After exploring New Town on Saturday, we ambled around Stockbridge on Sunday. It is a bohemian enclave north of the city centre with hipster-esque bars, continental bistros and upmarket cheese delis – much to Tom’s delight. It was originally a mill village and developed in the early 19th century on lands owned by the painter Sir Henry Raeburn; the area still resonates that early artistic vibe.
Royal Botanic Gardens
Of course, marrying a gardener, no Edinburgh trip would be complete without taking this opportunity to visit the Royal Botanic Gardens. After Oxford, Edinburgh’s Royal Botanic Gardens are the second oldest in Britain, founded in Holyrood in 1670 and moved to its current spot in 1823 with 70 landscaped acres. Having seen their rhododendron collection, I’m determined to get some in the garden (if it’s allowed in Tom’s colour scheme of course!)

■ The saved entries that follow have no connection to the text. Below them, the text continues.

@[simp] theorem State.disarm_configured (s : State) : (s.disarm).configured = s.configured := rfl
@[simp] theorem State.disarm_baud (s : State) : (s.disarm).baud = s.baud := rfl
@[simp] theorem State.disarm_parity (s : State) : (s.disarm).parity = s.parity := rfl
@[simp] theorem State.disarm_t35Us (s : State) : (s.disarm).t35Us = s.t35Us := rfl
@[simp] theorem State.disarm_rcvState (s : State) : (s.disarm).rcvState = s.rcvState := rfl
@[simp] theorem State.disarm_sndState (s : State) : (s.disarm).sndState = s.sndState := rfl
@[simp] theorem State.disarm_tmrMode (s : State) : (s.disarm).tmrMode = s.tmrMode := rfl
@[simp] theorem State.disarm_tmrArmed (s : State) : (s.disarm).tmrArmed = false := rfl
@[simp] theorem State.disarm_tmrThr (s : State) : (s.disarm).tmrThr = s.tmrThr := rfl
@[simp] theorem State.disarm_buf (s : State) : (s.disarm).buf = s.buf := rfl
@[simp] theorem State.disarm_rcvPos (s : State) : (s.disarm).rcvPos = s.rcvPos := rfl
@[simp] theorem State.disarm_sndPtr (s : State) : (s.disarm).sndPtr = s.sndPtr := rfl
@[simp] theorem State.disarm_sndCnt (s : State) : (s.disarm).sndCnt = s.sndCnt := rfl
@[simp] theorem State.disarm_rxEn (s : State) : (s.disarm).rxEn = s.rxEn := rfl
@[simp] theorem State.disarm_txEn (s : State) : (s.disarm).txEn = s.txEn := rfl
@[simp] theorem State.disarm_isBcast (s : State) : (s.disarm).isBcast = s.isBcast := rfl
@[simp] theorem State.disarm_fault (s : State) : (s.disarm).fault = s.fault := rfl
@[simp] theorem State.disarm_params (s : State) : (s.disarm).params = s.params := rfl
@[simp] theorem State.disarm_resetEpoch (s : State) : (s.disarm).resetEpoch = s.resetEpoch := rfl
@[simp] theorem State.disarm_cfgOk (s : State) : (s.disarm).cfgOk = s.cfgOk := rfl
@[simp] theorem State.disarm_pending (s : State) : (s.disarm).pending = s.pending := rfl
@[simp] theorem State.disarm_out (s : State) : (s.disarm).out = { s.out with tmr := some .disarm } := rfl
@[simp] theorem State.disarm_bufSize (s : State) : (s.disarm).bufSize = s.bufSize := rfl
@[simp] theorem State.disarm_owned (s : State) : (s.disarm).owned = s.owned := rfl
@[simp] theorem State.disarm_faulted (s : State) : (s.disarm).faulted = s.faulted := rfl
@[simp] theorem State.disarm_sendBusy (s : State) : (s.disarm).sendBusy = s.sendBusy := rfl
@[simp] theorem State.disarm_cell (s : State) (a : Nat) : (s.disarm).cell a = s.cell a := rfl
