-- ==== Sys2Proof/Laws/Run.lean ====
section
/-! SUPPORT. Taking a run of port events apart. -/

namespace Sys2Proof.Machine

@[simp] theorem runEvents_nil (s : State) : runEvents [] s = some ([], s) := rfl

/-- The first event of a run, when serving it answers a next state. -/
theorem runEvents_cons {e : PortEvent} {s t : State} (h : serve e s = .next t) (es : List PortEvent) :
    runEvents (e :: es) s = (runEvents es t).map fun r => (t.out :: r.1, r.2) := by
  simp [runEvents, h]

/-- A run of two lists is the one, then the other. -/
theorem runEvents_append (a b : List PortEvent) (s : State) :
    runEvents (a ++ b) s =
      (runEvents a s).bind fun r => (runEvents b r.2).map fun q => (r.1 ++ q.1, q.2) := by
  induction a generalizing s with
  | nil => simp [runEvents]
  | cons e a ih =>
    simp only [List.cons_append, runEvents]
    cases h : serve e s with
    | next t =>
      simp only [ih]
      cases runEvents a t with
      | none => rfl
      | some r => simp; rfl
    | fault _ => rfl
    | refused _ => rfl

end Sys2Proof.Machine
end

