-- ==== Sys2Proof/Tests/Slice0.lean ====
section
/-! SUPPORT. The model's own tests. Expected values are those of spec/95_test_vectors.md (table or program named at each test) or worked out by hand from the rule named; the witnesses show that the hypotheses of each statement can be met. -/

set_option maxRecDepth 4000

namespace Sys2Proof.Tests

open Sys2Proof Sys2Proof.Machine

/-- The next state, where there is one. -/
def after : Result → Option State
  | .next t => some t
  | .fault _ => none
  | .refused _ => none

/-- Configured at 9600 baud, both state machines Idle, receive on: `STATUS = 0x00000481` (T3). -/
def idle : State :=
  { State.reset with
    configured := true, baud := 9600, t35Us := 4010, rcvState := .idle, rxEn := true,
    params := ⟨253, 70000, 30000⟩, out := {} }

/-- `idle` with these bytes in the buffer from offset 0. -/
def holding (bytes : List Byte) : State := idle.memWrite 0 bytes

/-- Sending, with the line and the counters as after a `SEND` (T6). -/
def sending (ptr cnt : Pos) : State :=
  { holding [0x05, 0x03] with sndState := .transmitting, rxEn := false, txEn := true, sndPtr := ptr, sndCnt := cnt }

/-- Waiting for the follow-up of a request to `addr` (T7 rows 12 and 14). -/
def waiting (addr : Byte) : State :=
  { holding [addr, 0x03] with
    sndState := .waitFollowUp, isBcast := addr == 0, tmrArmed := true,
    tmrMode := if addr == 0 then .convertDelay else .respondTimeout }

def faulty : State := { idle with fault := .timerWhileTransmitting }

/-- The status word, the response and the event after an operation. -/
def seen (r : Result) : Option (Word × Option Response × Option Event) :=
  (after r).map fun t => (t.statusWord, t.out.rsp, t.out.ev)

/-! ## Well-formedness -/

/-- R103: the host cannot issue the collaborators' stimuli. -/
theorem test_wellFormed_refuses_stimuli_on_host :
    (Instr.rxByte 0x05).wellFormed .host = false ∧ Instr.txEmpty.wellFormed .host = false ∧
    Instr.tmrExp.wellFormed .host = false := by decide

/-- R271: the collaborators issue nothing but their own stimuli. -/
theorem test_wellFormed_refuses_commands_on_collaborators :
    Instr.start.wellFormed .serial = false ∧ Instr.txEmpty.wellFormed .timer = false ∧
    (Instr.rdReg 0).wellFormed .timer = false := by decide

theorem test_wellFormed_accepts : (Instr.rxByte 0x05).wellFormed .serial = true ∧
    Instr.tmrExp.wellFormed .timer = true ∧ (Instr.send 5 0).wellFormed .host = true := by decide

/-! ## Decoding: words written out from the formats of R92 to R99 -/

/-- T2: `INIT 19200, E`. -/
theorem test_decode_init : decode 0b00000010000000000100101100000000#32 = .ok (.init 19200 2) := by decide
theorem test_decode_start : decode 0b00010000000000000000000000000000#32 = .ok .start := by decide
theorem test_decode_stop : decode 0b00100000000000000000000000000000#32 = .ok .stop := by decide
/-- T3: `SEND 255, 253`. -/
theorem test_decode_send : decode 0b00111111111100000000000011111101#32 = .ok (.send 255 253) := by decide
theorem test_decode_receive : decode 0b01000000000000000000000000000000#32 = .ok .receive := by decide
/-- T1: `CRC16 1, 4`. -/
theorem test_decode_crc16 : decode 0b01010000000000000001000000000100#32 = .ok (.crc16 1 4) := by decide
/-- T1: `VERIFY 257`. -/
theorem test_decode_verify : decode 0b01100000000000000000000100000001#32 = .ok (.verify 257) := by decide
/-- T3: `BUF_RD 256`. -/
theorem test_decode_bufRd : decode 0b01110000000100000000000000000000#32 = .ok (.bufRd 256) := by decide
/-- T3: `BUF_WR 1, 0xAB`. -/
theorem test_decode_bufWr : decode 0b10000000000000000001000010101011#32 = .ok (.bufWr 1 0xAB) := by decide
/-- P1: `RD_REG TMR_THR`. -/
theorem test_decode_rdReg : decode 0b10010000000000000000000000000101#32 = .ok (.rdReg 5) := by decide
/-- P1: `RX_BYTE 0x7B`. -/
theorem test_decode_rxByte : decode 0b10100000000000000000000001111011#32 = .ok (.rxByte 0x7B) := by decide
theorem test_decode_txEmpty : decode 0b10110000000000000000000000000000#32 = .ok .txEmpty := by decide
theorem test_decode_tmrExp : decode 0b11000000000000000000000000000000#32 = .ok .tmrExp := by decide

/-- T8, T3, T2: reserved opcodes, must-be-zero bits, and stimuli on the host port. -/
theorem test_decode_refuses :
    decode 0xE1234567#32 = .error (.reservedOpcode 0xE) ∧ decode 0x30501005#32 = .error (.mustBeZeroBitSet 3) ∧
    decode 0x70000001#32 = .error (.mustBeZeroBitSet 7) ∧ decode 0x800011AB#32 = .error (.mustBeZeroBitSet 8) ∧
    decode 0x90000010#32 = .error (.mustBeZeroBitSet 9) ∧
    decodeOn .host 0xC0000000#32 = .error (.notIssuableBy .host .tmrExp) := by decide

/-- The encoder gives the words of P1 back. -/
theorem test_encode : encode (.init 9600 0) = 0x00002580#32 ∧ encode (.bufWr 5 0x01) = 0x80005001#32 ∧
    encode (.send 5 5) = 0x30500005#32 := by decide

theorem test_decodeTableWord : decodeTableWord 32 0x50001004 = some (.crc16 1 4) ∧
    decodeTableWord 32 0xF0000000 = none ∧ decodeTableWord 40 0x0150001004 = none := by decide

/-- R112, R113: assembly text and a pseudo-operation. -/
theorem test_asm : asmLine (.init 9600 0) = "INIT 9600, N" ∧ asmLine (.rdReg 3) = "RD_REG RCV_POS" ∧
    (Pseudo.sendp 5 [0x03, 0x00]).expand = [.bufWr 1 0x03, .bufWr 2 0x00, .send 5 2] := by decide

/-! ## One step each -/

/-- T2: at 9600 the threshold is 4010; the registers of R150 and nothing else. -/
theorem test_init_ok : (after (execInit 9600 0 { State.reset with cfgOk := true })).map
    (fun t => (t.statusWord, t.baud, t.t35Us, t.out.cfg)) = some (0x400#32, 9600, 4010, some ⟨9600, .none, 1, 8⟩) := by
  decide
/-- T2: `PortError`, nothing stored, `cfg_valid` raised. -/
theorem test_init_portError : (after (execInit 9600 0 State.reset)).map
    (fun t => (t.statusWord, t.baud, t.out.rsp, t.out.cfg)) =
    some (0#32, 0, some ⟨.portError, 0⟩, some ⟨9600, .none, 1, 8⟩) := by decide

/-- T2. -/
theorem test_t35 : t35Of 19200 = 2005 ∧ t35Of 19201 = 1750 ∧ t35Of 1 = 38500000 ∧ t35Of 110 = 350000 := by decide

/-- P6: `START` in the middle of a transmission clears `tx_en` and arms the timer. -/
theorem test_start_while_sending : (after (execStart (sending 1 3))).map (fun t => (t.statusWord, t.tmrThr)) =
    some (0x4C4#32, 4010) := by decide
/-- T2. -/
theorem test_start_unconfigured : seen (execStart State.reset) = some (0#32, some ⟨.illegalState, 0⟩, none) := by decide

/-- R158: both paths off, timer off, the state machines kept. -/
theorem test_stop_while_waiting : (after (execStop (waiting 0x05))).map (fun t => (t.statusWord, t.out.tmr)) =
    some (0x419#32, some .disarm) := by decide
/-- P7. -/
theorem test_stop_faulted : seen (execStop faulty) = some (0x1481#32, some ⟨.faulted, 0⟩, none) := by decide

/-- T3: `SEND 5, 5` with `03 00 00 00 01` loaded. -/
theorem test_send_frames_in_place :
    (after (execSend 5 5 (holding [0xEE, 0x03, 0x00, 0x00, 0x00, 0x01]))).map
      (fun t => (t.statusWord, t.sndCnt, t.memRead 0 8)) =
    some (0x505#32, 8, [0x05, 0x03, 0x00, 0x00, 0x00, 0x01, 0x85, 0x8E]) := by decide
/-- T3: the argument is checked before the bus. -/
theorem test_send_check_order : seen (execSend 5 0 { idle with rcvState := .receiving }) =
    some (0x482#32, some ⟨.invalidArg, 0⟩, none) := by decide

/-- T3: `RECEIVE` of `05 03 02 00 7B 09 A7`. -/
theorem test_receive_ok :
    seen (execReceive { holding [0x05, 0x03, 0x02, 0x00, 0x7B, 0x09, 0xA7] with rcvPos := 7 }) =
      some (0x481#32, some ⟨.ok, 0x00050004⟩, none) := by decide
/-- T3: `FF FF` is too short although its CRC is zero. -/
theorem test_receive_short :
    seen (execReceive { holding [0xFF, 0xFF] with rcvPos := 2 }) = some (0x481#32, some ⟨.invalid, 0⟩, none) := by decide

/-- T1: `CRC16 1, 4` over `03 02 00 7B`. -/
theorem test_crc16_ok : seen (execCrc16 1 4 (holding [0x05, 0x03, 0x02, 0x00, 0x7B, 0x09, 0xA7])) =
    some (0x481#32, some ⟨.ok, 0x83E1⟩, none) := by decide
/-- T1: 255 + 2 > 256. -/
theorem test_crc16_range : seen (execCrc16 255 2 idle) = some (0x481#32, some ⟨.invalidArg, 0⟩, none) := by decide

/-- T1. -/
theorem test_verify_good : seen (execVerify 7 (holding [0x05, 0x03, 0x02, 0x00, 0x7B, 0x09, 0xA7])) =
    some (0x481#32, some ⟨.ok, 1⟩, none) := by decide
theorem test_verify_cut : seen (execVerify 6 (holding [0x05, 0x03, 0x02, 0x00, 0x7B, 0x09, 0xA7])) =
    some (0x481#32, some ⟨.ok, 0⟩, none) := by decide

/-- T3. -/
theorem test_bufRd : seen (execBufRd 1 (holding [0x05, 0x83])) = some (0x481#32, some ⟨.ok, 0x83⟩, none) := by decide
theorem test_bufRd_outside : seen (execBufRd 256 idle) = some (0x481#32, some ⟨.invalidArg, 0⟩, none) := by decide

/-- T3. -/
theorem test_bufWr : (after (execBufWr 1 0xAB (holding [0x01, 0x02, 0x03]))).map (fun t => t.memRead 0 3) =
    some [0x01, 0xAB, 0x03] := by decide
theorem test_bufWr_owned : seen (execBufWr 1 0xAB { idle with rcvState := .receiving }) =
    some (0x482#32, some ⟨.busy, 0⟩, none) := by decide
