-- ==== Sys2Proof/Word.lean ====
section
/-! DEFINITION. The words of the link engine: bytes, times, the sample of the input ports (10_state.md R43) and the
inputs a host can apply to the block (30_encoding.md R110, R112, R113). -/

namespace Sys2Proof

/-- A byte: 8 bits, unsigned (00_scope.md R8). -/
abbrev Byte := BitVec 8

/-- The input ports of 10_state.md R43, sampled once at the start of a step. `now` is a value of the millisecond time
input, `TIME_W` bits wide (R33): `TIME_W` is an OPEN parameter, so every time is held as a natural number, which the
decoder brings below `2^TIME_W` (DESIGN CHOICE, safe, log 4). -/
structure PortSample where
  op         : BitVec 3
  now        : Nat
  rxByte     : Byte
  levels     : BitVec 4
  hbStatus   : Byte
  btnIndex   : BitVec 2
  btnPressed : Bool
  deriving DecidableEq, Repr

/-- One input of a step. `port` is an operation on the command port (R110). The others are the rows of the opcode
table that have no select code (R111, R113): a frame presented whole on the receive side, a burst of received bytes
(`RXS`), a pass of the polling loop (`POLL_CYCLE`), the two pure functions and the query. -/
inductive Input where
  | port (p : PortSample)
  | frame (bytes : List Byte) (now : Nat)
  | burst (bytes : List Byte) (now : Nat)
  | cycle (rx : List (Byte × Nat)) (tick : Option (BitVec 4 × Nat)) (silence : Option Nat)
      (beat : Option (Nat × Byte))
  | xorfold (bs : List Byte)
  | encode (kind : Byte) (payload : List Byte)
  | connected
  deriving DecidableEq, Repr

end Sys2Proof
end

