-- ==== Sys2Proof/Machine/Codec.lean ====
section
/-! DEFINITION. The two FUNCTION rows of the frame codec (40_codec.md). -/

namespace Sys2Proof.Machine

/-- `XORFOLD(bs)` (R130). No state is read or written; the byte is the answer of the step. -/
def execXorfold (bs : List Byte) (s : State) : Out := .next (s.beginStep.answer (.byte (xorFold bs)))

/-- `ENCODE(kind, payload)` (R131); beyond its domain it is not defined (R132, log 14). -/
def execEncode (kind : Byte) (payload : List Byte) (s : State) : Out :=
  if encodeDomain payload then .next (s.beginStep.answer (.bytes (frameOf kind payload)))
  else .refused .encodeDomain

end Sys2Proof.Machine
end

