-- ==== Sys2Proof/Laws/State.lean ====
section
/-! SUPPORT. One lemma per field per update of the state record, so that no later proof unfolds an update. -/

namespace Sys2Proof.Laws

open Sys2Proof.Machine

/-! ### The start of a step -/

@[simp] theorem beginStep_cfg (s : State) : (s.beginStep).cfg = s.cfg := rfl
@[simp] theorem beginStep_inited (s : State) : (s.beginStep).inited = s.inited := rfl
@[simp] theorem beginStep_phase (s : State) : (s.beginStep).phase = s.phase := rfl
@[simp] theorem beginStep_bodyLen (s : State) : (s.beginStep).bodyLen = s.bodyLen := rfl
@[simp] theorem beginStep_cursor (s : State) : (s.beginStep).cursor = s.cursor := rfl
@[simp] theorem beginStep_buf (s : State) : (s.beginStep).buf = s.buf := rfl
@[simp] theorem beginStep_tLastByte (s : State) : (s.beginStep).tLastByte = s.tLastByte := rfl
@[simp] theorem beginStep_tLastValid (s : State) : (s.beginStep).tLastValid = s.tLastValid := rfl
@[simp] theorem beginStep_connected (s : State) : (s.beginStep).connected = s.connected := rfl
@[simp] theorem beginStep_tLastHb (s : State) : (s.beginStep).tLastHb = s.tLastHb := rfl
@[simp] theorem beginStep_lines (s : State) : (s.beginStep).lines = s.lines := rfl
@[simp] theorem beginStep_tx (s : State) : (s.beginStep).tx = s.tx := rfl
@[simp] theorem beginStep_effects (s : State) : (s.beginStep).effects = [] := rfl
@[simp] theorem beginStep_drops (s : State) : (s.beginStep).drops = [] := rfl
@[simp] theorem beginStep_result (s : State) : (s.beginStep).result = none := rfl
@[simp] theorem beginStep_pending (s : State) : (s.beginStep).pending = s.pending := rfl

/-! ### An effect -/

@[simp] theorem emit_cfg (s : State) (e : Effect) : (s.emit e).cfg = s.cfg := rfl
@[simp] theorem emit_inited (s : State) (e : Effect) : (s.emit e).inited = s.inited := rfl
@[simp] theorem emit_phase (s : State) (e : Effect) : (s.emit e).phase = s.phase := rfl
@[simp] theorem emit_bodyLen (s : State) (e : Effect) : (s.emit e).bodyLen = s.bodyLen := rfl
@[simp] theorem emit_cursor (s : State) (e : Effect) : (s.emit e).cursor = s.cursor := rfl
@[simp] theorem emit_buf (s : State) (e : Effect) : (s.emit e).buf = s.buf := rfl
@[simp] theorem emit_tLastByte (s : State) (e : Effect) : (s.emit e).tLastByte = s.tLastByte := rfl
@[simp] theorem emit_tLastValid (s : State) (e : Effect) : (s.emit e).tLastValid = s.tLastValid := rfl
@[simp] theorem emit_connected (s : State) (e : Effect) : (s.emit e).connected = s.connected := rfl
@[simp] theorem emit_tLastHb (s : State) (e : Effect) : (s.emit e).tLastHb = s.tLastHb := rfl
@[simp] theorem emit_lines (s : State) (e : Effect) : (s.emit e).lines = s.lines := rfl
@[simp] theorem emit_tx (s : State) (e : Effect) : (s.emit e).tx = s.tx ++ e.txBytes := rfl
@[simp] theorem emit_effects (s : State) (e : Effect) : (s.emit e).effects = s.effects ++ [e] := rfl
@[simp] theorem emit_drops (s : State) (e : Effect) : (s.emit e).drops = s.drops := rfl
@[simp] theorem emit_result (s : State) (e : Effect) : (s.emit e).result = s.result := rfl
@[simp] theorem emit_pending (s : State) (e : Effect) : (s.emit e).pending = s.pending := rfl

/-! ### An answer -/

@[simp] theorem answer_cfg (s : State) (r : Result) : (s.answer r).cfg = s.cfg := rfl
@[simp] theorem answer_inited (s : State) (r : Result) : (s.answer r).inited = s.inited := rfl
@[simp] theorem answer_phase (s : State) (r : Result) : (s.answer r).phase = s.phase := rfl
@[simp] theorem answer_bodyLen (s : State) (r : Result) : (s.answer r).bodyLen = s.bodyLen := rfl
@[simp] theorem answer_cursor (s : State) (r : Result) : (s.answer r).cursor = s.cursor := rfl
@[simp] theorem answer_buf (s : State) (r : Result) : (s.answer r).buf = s.buf := rfl
@[simp] theorem answer_tLastByte (s : State) (r : Result) : (s.answer r).tLastByte = s.tLastByte := rfl
@[simp] theorem answer_tLastValid (s : State) (r : Result) : (s.answer r).tLastValid = s.tLastValid := rfl
@[simp] theorem answer_connected (s : State) (r : Result) : (s.answer r).connected = s.connected := rfl
@[simp] theorem answer_tLastHb (s : State) (r : Result) : (s.answer r).tLastHb = s.tLastHb := rfl
@[simp] theorem answer_lines (s : State) (r : Result) : (s.answer r).lines = s.lines := rfl
@[simp] theorem answer_tx (s : State) (r : Result) : (s.answer r).tx = s.tx := rfl
@[simp] theorem answer_effects (s : State) (r : Result) : (s.answer r).effects = s.effects := rfl
@[simp] theorem answer_drops (s : State) (r : Result) : (s.answer r).drops = s.drops := rfl
@[simp] theorem answer_result (s : State) (r : Result) : (s.answer r).result = some r := rfl
@[simp] theorem answer_pending (s : State) (r : Result) : (s.answer r).pending = s.pending := rfl

/-! ### Drop entry -/

@[simp] theorem takeDrop_cfg (d : Drop) (s : State) : (takeDrop d s).cfg = s.cfg := rfl
@[simp] theorem takeDrop_inited (d : Drop) (s : State) : (takeDrop d s).inited = s.inited := rfl
@[simp] theorem takeDrop_phase (d : Drop) (s : State) : (takeDrop d s).phase = .waitStart := rfl
@[simp] theorem takeDrop_bodyLen (d : Drop) (s : State) : (takeDrop d s).bodyLen = s.bodyLen := rfl
@[simp] theorem takeDrop_cursor (d : Drop) (s : State) : (takeDrop d s).cursor = s.cursor := rfl
@[simp] theorem takeDrop_buf (d : Drop) (s : State) : (takeDrop d s).buf = s.buf := rfl
@[simp] theorem takeDrop_tLastByte (d : Drop) (s : State) : (takeDrop d s).tLastByte = s.tLastByte := rfl
@[simp] theorem takeDrop_tLastValid (d : Drop) (s : State) : (takeDrop d s).tLastValid = s.tLastValid := rfl
@[simp] theorem takeDrop_connected (d : Drop) (s : State) : (takeDrop d s).connected = s.connected := rfl
@[simp] theorem takeDrop_tLastHb (d : Drop) (s : State) : (takeDrop d s).tLastHb = s.tLastHb := rfl
@[simp] theorem takeDrop_lines (d : Drop) (s : State) : (takeDrop d s).lines = s.lines := rfl
@[simp] theorem takeDrop_tx (d : Drop) (s : State) : (takeDrop d s).tx = s.tx := rfl
@[simp] theorem takeDrop_effects (d : Drop) (s : State) : (takeDrop d s).effects = s.effects := rfl
@[simp] theorem takeDrop_drops (d : Drop) (s : State) : (takeDrop d s).drops = s.drops ++ [d] := rfl
@[simp] theorem takeDrop_result (d : Drop) (s : State) : (takeDrop d s).result = s.result := rfl
@[simp] theorem takeDrop_pending (d : Drop) (s : State) : (takeDrop d s).pending = s.pending := rfl

/-! ### The liveness update -/

@[simp] theorem markAlive_cfg (now : Nat) (s : State) : (markAlive now s).cfg = s.cfg := rfl
@[simp] theorem markAlive_inited (now : Nat) (s : State) : (markAlive now s).inited = s.inited := rfl
@[simp] theorem markAlive_phase (now : Nat) (s : State) : (markAlive now s).phase = s.phase := rfl
@[simp] theorem markAlive_bodyLen (now : Nat) (s : State) : (markAlive now s).bodyLen = s.bodyLen := rfl
@[simp] theorem markAlive_cursor (now : Nat) (s : State) : (markAlive now s).cursor = s.cursor := rfl
@[simp] theorem markAlive_buf (now : Nat) (s : State) : (markAlive now s).buf = s.buf := rfl
@[simp] theorem markAlive_tLastByte (now : Nat) (s : State) : (markAlive now s).tLastByte = s.tLastByte := rfl
@[simp] theorem markAlive_tLastValid (now : Nat) (s : State) : (markAlive now s).tLastValid = now := rfl
@[simp] theorem markAlive_connected (now : Nat) (s : State) : (markAlive now s).connected = true := rfl
@[simp] theorem markAlive_tLastHb (now : Nat) (s : State) : (markAlive now s).tLastHb = s.tLastHb := rfl
@[simp] theorem markAlive_lines (now : Nat) (s : State) : (markAlive now s).lines = s.lines := rfl
@[simp] theorem markAlive_tx (now : Nat) (s : State) : (markAlive now s).tx = s.tx := rfl
@[simp] theorem markAlive_effects (now : Nat) (s : State) : (markAlive now s).effects = s.effects := rfl
@[simp] theorem markAlive_drops (now : Nat) (s : State) : (markAlive now s).drops = s.drops := rfl
@[simp] theorem markAlive_result (now : Nat) (s : State) : (markAlive now s).result = s.result := rfl
@[simp] theorem markAlive_pending (now : Nat) (s : State) : (markAlive now s).pending = s.pending := rfl

/-! ### The line file -/

@[simp] theorem lines_get_set_same (ls : Lines) (i : Fin 4) (L : ButtonLine) : (ls.set i L).get i = L := by
  match i with
  | 0 | 1 | 2 | 3 => rfl

theorem lines_get_set_other (ls : Lines) (i j : Fin 4) (L : ButtonLine) (h : i ≠ j) :
    (ls.set i L).get j = ls.get j := by
  match i, j with
  | 0, 0 | 1, 1 | 2, 2 | 3, 3 => exact absurd rfl h
  | 0, 1 | 0, 2 | 0, 3 | 1, 0 | 1, 2 | 1, 3 | 2, 0 | 2, 1 | 2, 3 | 3, 0 | 3, 1 | 3, 2 => rfl

/-- Two line files are equal when they agree on every line. -/
theorem lines_ext (ls ms : Lines) (h : ∀ i, ls.get i = ms.get i) : ls = ms := by
  cases ls
  cases ms
  simp only [Lines.mk.injEq]
  exact ⟨h 0, h 1, h 2, h 3⟩

end Sys2Proof.Laws
end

The gardens are free to enter, but a small fee gives you entrance to the 25 glasshouses which house a huge collection of tropical plants. Clearly, pride of place goes to the Victorian palm house built in 1834 and includes a species of Bermudan palmetto which is nearly 200 years old. The Front Range of 1960s designer glasshouses is famous for the large tropical pond filled with giant Amazonian water lilies.
Water of Leith Walkway
We were lucky to be in Stockbridge on a Sunday for the popular market – set in leafy square next to the bridge which gives the area its name. Stalls range from homemade crafts to taste bud tingling food traders. I really struggled to choose, plumping for a ‘naanwich’ and an iced coffee from the bearded baristas.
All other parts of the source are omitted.